Reunited with the medical team to say thank you
“It’s too bad that we see so many people with heart attacks, but at least we can do something about it – we have the skills, experience and technologies to help these patients,” Dr. Albirini said. “There is nothing more gratifying than seeing a patient who survived a heart attack say, ‘You saved my life!’ It’s wonderful.”
Dr. Donaldson agrees. As a Genesis Emergency Department (ED) physician, she stabilizes patients but rarely knows the long-term results of her patients’ progress. That’s why, when Shelba returned to Genesis’ ED to express thanks to team members who kept her alive, Dr. Donaldson felt overcome with emotion. “It was probably one of the most gratifying and humbling experiences I’ve had – to see her walking and talking with her family, to see her back to the person she was before,” Dr. Donaldson said.
Grateful to make heart-healthy changes
Thanks to procedures in the catheterization lab and four days of care at Genesis Hospital, Shelba’s body rallied. Her vitals improved steadily, her blood flowed properly, and she went home to continue her healing. Today, Shelba makes heart health a major priority. To nurture her healing heart, Shelba cherishes time with family and sticks with revolutionary changes in her diet.
“I cut out all junk,” Shelba said. “I switched to a lower sodium and lower fat diet, and I’m eating more fresh fruits and vegetables. I have more energy now, and I feel stronger.” Looking back, Shelba’s heart bursts with gratitude for the Genesis team.
“They’re wonderful. My daughter said she’s never seen anything like the care I got and how hard they worked to keep me alive. Dr. Donaldson saved my life, as did Dr. Albirini (and I think he’s one of the best doctors Zanesville has to offer).

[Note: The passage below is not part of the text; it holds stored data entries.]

-- ==== Sys2Proof/Syntax.lean ====
section
/-! DEFINITION. CORE's operations as syntax: one constructor per row of spec/opcode_table.json (R49),
carrying the whole port values the operation reads (R47, R54), and the command a host presents (R45,
R46). -/

namespace Sys2Proof

/-- A command of the one format CMD (R45, R46): the value on OP and the two operands on A and B. -/
structure Command where
  op : OpCode
  a : Port
  b : Port
deriving DecidableEq, Repr

/-- The operations of R49. A one-operand operation carries A alone: it ignores B (R51, R54). -/
inductive Instr where
  /-- OP 0, EXPAND (R60). -/
  | expand (a : Port)
  /-- OP 1, SUBSTITUTE (R65). -/
  | substitute (a : Port)
  /-- OP 2, PERMUTE (R73). -/
  | permute (a : Port)
  /-- OP 3, FEISTEL_ROUND: the half-block on A, the subkey on B (R81). -/
  | feistelRound (a b : Port)
  /-- OP 4, DERIVE_SUBKEYS: the master key on A (R88). -/
  | deriveSubkeys (a : Port)
  /-- OP 5, ENCRYPT_BLOCK: the master key on A, the plaintext block on B (R96, C6). -/
  | encryptBlock (a b : Port)
  /-- OP 6, SBOX_LOOKUP: the table select on A, the index on B (R66). -/
  | sboxLookup (a b : Port)
  /-- OP 7, reserved: it selects no operation (R53). -/
  | reserved
deriving DecidableEq, Repr

end Sys2Proof
end

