-- ==== Sys2Proof/Decode.lean ====
section
/-! DEFINITION. Decoding a command, and encoding it back. The hardware's decoder reads exactly the 3
bits of OP (R45, R50). The 131-bit packing of R46 writes a command as one number; a number that does
not fit in 131 bits is no command and is rejected by name. -/

namespace Sys2Proof

/-- The decoder (R49, R50): total on OP, and no operand value affects which operation is selected. -/
def decodeCommand (c : Command) : Instr :=
  match c.op.toNat with
  | 0 => .expand c.a
  | 1 => .substitute c.a
  | 2 => .permute c.a
  | 3 => .feistelRound c.a c.b
  | 4 => .deriveSubkeys c.a
  | 5 => .encryptBlock c.a c.b
  | 6 => .sboxLookup c.a c.b
  | _ => .reserved

/-- The canonical packing `{OP[2:0], A[63:0], B[63:0]}`, OP most significant (R46). -/
def Command.pack (c : Command) : BitVec 131 := c.op ++ c.a ++ c.b

/-- The command a 131-bit packing stands for (R46). -/
def Command.unpack (w : BitVec 131) : Command :=
  { op := w.extractLsb' 128 3, a := w.extractLsb' 64 64, b := w.extractLsb' 0 64 }

/-- Why a number is no command. -/
inductive DecodeError where
  /-- The number does not fit in the 131 bits of a packed command (R46). -/
  | widerThanACommand
deriving DecidableEq, Repr

/-- Decoding of a packed command, total on any number. DESIGN CHOICE, log 6. -/
def decode (n : Nat) : Except DecodeError Instr :=
  if n < 2 ^ 131 then .ok (decodeCommand (Command.unpack (BitVec.ofNat 131 n)))
  else .error .widerThanACommand

/-- The command a row of spec/opcode_table.json stands for: the table's bits 2 to 0 are OP, it gives
the operands no bits, so A and B are zero. A bit of the word above bit 2 is no bit of OP. DESIGN CHOICE,
log 6. -/
def commandOfTableWord (nbits w : Nat) : Command :=
  { op := BitVec.ofNat 3 (w % 2 ^ nbits), a := 0, b := 0 }

/-- The instruction the decoder reads from a row's word. -/
def decodeTableWord (nbits w : Nat) : Option Instr :=
  match decode (commandOfTableWord nbits w).pack.toNat with
  | .ok i => some i
  | .error _ => none

/-- The operation code of an instruction (R49). -/
def Instr.opcode : Instr → OpCode
  | .expand _ => 0b000
  | .substitute _ => 0b001
  | .permute _ => 0b010
  | .feistelRound _ _ => 0b011
  | .deriveSubkeys _ => 0b100
  | .encryptBlock _ _ => 0b101
  | .sboxLookup _ _ => 0b110
  | .reserved => 0b111

/-- The value an instruction's command has on A. -/
def Instr.portA : Instr → Port
  | .expand a => a
  | .substitute a => a
  | .permute a => a
  | .feistelRound a _ => a
  | .deriveSubkeys a => a
  | .encryptBlock a _ => a
  | .sboxLookup a _ => a
  | .reserved => 0

/-- The value an instruction's command has on B: 0 in the canonical packing of a one-operand operation
(R54). -/
def Instr.portB : Instr → Port
  | .expand _ => 0
  | .substitute _ => 0
  | .permute _ => 0
  | .feistelRound _ b => b
  | .deriveSubkeys _ => 0
  | .encryptBlock _ b => b
  | .sboxLookup _ b => b
  | .reserved => 0

/-- The command a host presents for an instruction. -/
def encodeCommand (i : Instr) : Command := { op := i.opcode, a := i.portA, b := i.portB }

/-- The packed command of an instruction (R46, R54). -/
def encode (i : Instr) : BitVec 131 := (encodeCommand i).pack

/-- The mnemonic of an instruction (R49). -/
def Instr.mnemonic : Instr → String
  | .expand _ => "EXPAND"
  | .substitute _ => "SUBSTITUTE"
  | .permute _ => "PERMUTE"
  | .feistelRound _ _ => "FEISTEL_ROUND"
  | .deriveSubkeys _ => "DERIVE_SUBKEYS"
  | .encryptBlock _ _ => "ENCRYPT_BLOCK"
  | .sboxLookup _ _ => "SBOX_LOOKUP"
  | .reserved => "(reserved)"

/-- The sixteen hexadecimal digits. -/
def hexDigits : List Char :=
  ['0', '1', '2', '3', '4', '5', '6', '7', '8', '9', 'A', 'B', 'C', 'D', 'E', 'F']

/-- A value as a hexadecimal literal of sixteen digits, the most significant first (R54). -/
def hexLiteral (p : Port) : String :=
  String.ofList ('0' :: 'x' :: (List.range 16).map fun i =>
    hexDigits.getD (p.extractLsb' (60 - 4 * i) 4).toNat '0')

/-- The line the spec writes for a transaction, `MNEMONIC A_value [, B_value]` (R54): the operands the
operation takes, none for the reserved code. -/
def Instr.line (i : Instr) : String :=
  match i with
  | .expand a => i.mnemonic ++ " " ++ hexLiteral a
  | .substitute a => i.mnemonic ++ " " ++ hexLiteral a
  | .permute a => i.mnemonic ++ " " ++ hexLiteral a
  | .feistelRound a b => i.mnemonic ++ " " ++ hexLiteral a ++ ", " ++ hexLiteral b
  | .deriveSubkeys a => i.mnemonic ++ " " ++ hexLiteral a
  | .encryptBlock a b => i.mnemonic ++ " " ++ hexLiteral a ++ ", " ++ hexLiteral b
  | .sboxLookup a b => i.mnemonic ++ " " ++ hexLiteral a ++ ", " ++ hexLiteral b
  | .reserved => i.mnemonic

end Sys2Proof
end

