-- ==== Sys2Proof/Config.lean ====
section
/-! DEFINITION. The four open parameters of R10, each an opaque constant with no body: nothing can be
proved of a value of theirs. What the spec does fix of the two tables is added where the tables are
built (Machine/Tables.lean). -/

namespace Sys2Proof

/-- The open part of SBOX_TABLES: entries 1 to 63 of the eight tables, which the spec does not give
(R17, D8). `Config.sboxTail t e` is entry `e + 1` of table number `t + 1`. DESIGN CHOICE of the form,
log 1. -/
opaque Config.sboxTail : Fin 8 → Fin 63 → Nibble

/-- The open part of PERM_TABLE (R19, D9): the order in which the 31 values of 1 to 32 other than 16
stand in entries 1 to 31. A permutation of 31 things, so that R18 holds whatever it is. DESIGN CHOICE
of the form, log 2. -/
opaque Config.permTail : Equiv.Perm (Fin 31)

/-- The values CORE_LATENCY may take (R124, D13). -/
inductive Latency where
  /-- The results are valid a settling time after the inputs, with no clock edge between. -/
  | combinational
  /-- A fixed number of clock cycles from issue to result. -/
  | cycles (n : Nat)
deriving DecidableEq, Repr, Inhabited

/-- CORE_LATENCY (R10, R124, D13). The atomic step does not read it; the clocked layer of
Machine/Concurrent.lean does. -/
opaque Config.coreLatency : Latency

/-- HOST_BYTE_ORDER (R10, R34, D10): which byte of a 64-bit port value, counted from the least
significant, a host stores at each of eight positions. No rule of CORE reads it. DESIGN CHOICE of the
form, log 11. -/
opaque Config.hostByteOrder : Equiv.Perm (Fin 8)

end Sys2Proof
end

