/-- R110: a transaction with OP = 7 leaves no result and sets the refused mark; the mark stays whatever
the host issues after it, and no claim "every transaction returns a result" holds of such a sequence.
That a host goes on after a refusal, and that the refusal clears the result, are the model's choice, log 5. -/
def Obligations.RefusedMarkIsKept : Prop :=
  (∀ (s : State) (a b : Port),
    step (s.present ⟨7, a, b⟩) = .refused .reservedOperation ∧
    (transact ⟨7, a, b⟩ s).result = none ∧ (transact ⟨7, a, b⟩ s).refused = true) ∧
  (∀ (s : State) (cs : List Command), s.refused = true → (transactAll cs s).refused = true) ∧
  (∀ (s : State) (cs : List Command), (∃ c ∈ cs, c.op = 7) →
    (transactAll cs s).refused = true ∧ none ∈ resultsOf cs s)

/-- R101 for host sequences: from a state with the mark clear, the mark stays clear exactly when every
command's OP is in 0..6, and then every transaction has its results. -/
def Obligations.AcceptedSequencesAlwaysReturn : Prop :=
  ∀ (s : State) (cs : List Command), s.refused = false →
    (SafeSequence cs s ↔ ∀ c ∈ cs, c.op.toNat ≤ 6) ∧
    ((∀ c ∈ cs, c.op.toNat ≤ 6) → ∀ r ∈ resultsOf cs s, ∃ y0 y1, r = some ⟨y0, y1⟩)

/-! ### Reset and the invariant -/

/-- The state after reset meets the invariant: its tables are admissible (R16, R18, R19). -/
def Obligations.ResetStateIsInvariant : Prop := State.reset.Inv

/-- Every step, every host transaction and an asserted reset keep the invariant: the tables stay
admissible and Y1 stays within 48 bits. -/
def Obligations.EveryStepKeepsTheInvariant : Prop :=
  (∀ s t : State, s.Inv → step s = .next t → t.Inv) ∧
  (∀ (s : State) (c : Command), s.Inv → (transact c s).Inv) ∧
  (∀ s : State, s.Inv → s.assertReset.Inv)

/-- R29: the reset state: the tables' pinned entries and permutation, and no result. (Where the spec
states no value, the ports, nothing is stated.) -/
def Obligations.ResetStateHoldsThePinnedEntries : Prop :=
  State.reset.tables.readSbox 0 0 = 3 ∧ State.reset.tables.readSbox 1 0 = 13 ∧
  State.reset.tables.readSbox 2 0 = 14 ∧ State.reset.tables.readSbox 3 0 = 10 ∧
  State.reset.tables.readSbox 4 0 = 7 ∧ State.reset.tables.readSbox 5 0 = 2 ∧
  State.reset.tables.readSbox 6 0 = 12 ∧ State.reset.tables.readSbox 7 0 = 4 ∧
  State.reset.tables.readPerm 0 = 16 ∧
  (∀ v, 1 ≤ v → v ≤ 32 → ∃ j, State.reset.tables.readPerm j = v) ∧
  State.reset.result = none ∧ State.reset.refused = false

/-- R118: asserting reset changes no table, wherever it falls in a host's sequence, and no later
transaction returns anything else for it. (That the ports and the mark stay is the model's choice, log
8.) That reset has no duration is the model's choice, log 15. -/
def Obligations.AssertedResetHasNoEffectOnLaterResults : Prop :=
  ∀ (s : State) (cs : List Command),
    s.assertReset.tables = s.tables ∧ resultsOf cs s.assertReset = resultsOf cs s

/-- R119: the first transaction after power-up behaves as any later one. -/
def Obligations.FirstTransactionIsLikeAnyOther : Prop :=
  ∀ (history : List Command) (c : Command),
    (transact c State.reset).result = (transact c (transactAll history State.reset)).result

/-! ### Several units, several transactions in progress

The clocked layer of Machine/Concurrent.lean is the model's choice, log 9. -/

/-- R124 and R40, over the layer of log 9: without a reset, whatever the latency and the schedule, a
unit has returned the atomic model's outcomes of the commands issued to it, in issue order, and those in
progress are the rest. -/
def Obligations.PipelinedUnitRefinesTheAtomicModel : Prop :=
  ∀ (L : Latency) (T : Tables) (es : List UnitEvent), UnitEvent.assertReset ∉ es →
    (CoreUnit.idle.run L T es).returned ++
        (CoreUnit.idle.run L T es).inFlight.map (fun f => outcomeOf T f.command) =
      (issuedBy es).map (outcomeOf T)

/-- R124, over the layer of log 9: a fixed number of cycles from issue to result: after any schedule
without reset, once the latency has passed nothing is in progress and every issued command has its
outcome; a combinational unit never has anything in progress. -/
def Obligations.EveryIssuedTransactionReturnsWithinTheLatency : Prop :=
  ∀ (L : Latency) (T : Tables) (es : List UnitEvent), UnitEvent.assertReset ∉ es →
    ((CoreUnit.idle.run L T (es ++ List.replicate (cyclesOf L) .tick)).inFlight = [] ∧
      (CoreUnit.idle.run L T (es ++ List.replicate (cyclesOf L) .tick)).returned =
        (issuedBy es).map (outcomeOf T)) ∧
    (CoreUnit.idle.run .combinational T es).inFlight = []

/-- R124, over the layer of log 9: a result is not returned before its latency: alone on a unit of n
cycles, a transaction is in progress until the n-th cycle passes, and is returned by it. -/
def Obligations.ATransactionTakesExactlyItsLatency : Prop :=
  ∀ (T : Tables) (c : Command) (n m : Nat), m < n →
    (CoreUnit.idle.run (.cycles n) T (.issue c :: List.replicate m .tick)).returned = [] ∧
    (CoreUnit.idle.run (.cycles n) T (.issue c :: List.replicate n .tick)).returned = [outcomeOf T c]

/-- R118 for a pipelined unit, over the layer of log 9: a transaction in progress when reset is asserted
returns no result, then or later: after the reset the unit returns the outcomes of the commands issued
since, and nothing else. That reset has no duration is the model's choice, log 15. -/
def Obligations.ResetDropsTransactionsInProgress : Prop :=
  ∀ (L : Latency) (T : Tables) (u : CoreUnit) (es : List UnitEvent), UnitEvent.assertReset ∉ es →
    u.assertReset.returned = u.returned ∧
    (u.run L T (.assertReset :: es)).returned ++
        (u.run L T (.assertReset :: es)).inFlight.map (fun f => outcomeOf T f.command) =
      u.returned ++ (issuedBy es).map (outcomeOf T)

/-- R115, over the layer of log 9: units share the constant tables alone: an event of one unit changes
no other unit and no table, and does to its own unit what it would do to that unit alone. -/
def Obligations.UnitsDoNotAffectOneAnother : Prop :=
  ∀ (sys : CoreSystem) (k j : Nat) (e : UnitEvent),
    (sys.apply k e).tables = sys.tables ∧ (sys.apply k e).units.length = sys.units.length ∧
    (j ≠ k → (sys.apply k e).units[j]? = sys.units[j]?) ∧
    (sys.apply k e).units[k]? = sys.units[k]?.map (CoreUnit.apply Config.coreLatency sys.tables e)

/-- A host that stores a port value in its own memory reads it back, whatever HOST_BYTE_ORDER is (R34; the
form of the parameter is the model's, log 11). -/
def Obligations.HostLayoutLosesNothing : Prop :=
  ∀ (order : Equiv.Perm (Fin 8)) (v : Port), valueOfBytes order (layoutBytes order v) = v
end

They were SO good, it’s hard to put into words,” Shelba said.
Recognize the warning signs of a heart attack
Chest pain (often described as an ‘elephant sitting on the chest’) is the most common symptom of heart attack in men. These symptoms could also be signs of a heart attack:
- Chest pain (heaviness, pressure, tightness, aching, burning or squeezing)
Chest discomfort that lasts more than a few minutes or goes away and comes back
Pain in the arm, left shoulder, back, neck, jaw or stomach
Difficulty breathing or shortness of breath
Sweating or “cold sweats”
Nausea or vomiting
Indigestion or what may feel like heartburn
Rapid or irregular heartbeats
Women can experience different heart attack symptoms
Jaw pain in the lower left side, shoulder pain, and upper back pain are all symptoms women should pay close attention to. Unlike the dramatic, chest-clutching pain in a movie scene, women often experience subtler and sometimes different symptoms for three or four weeks before a heart attack. Other symptoms include:
- Pain in the center of the chest that spreads to the back
Pain that spreads to either arm (usually the left arm in men)
Unusual or extreme fatigue during normal activities
Pain that wakes you up at night
Shortness of breath without exertion
If you are experiencing any one of the symptoms described below that lasts for more than five minutes, SEEK EMERGENCY TREATMENT AND CALL 911 IMMEDIATELY.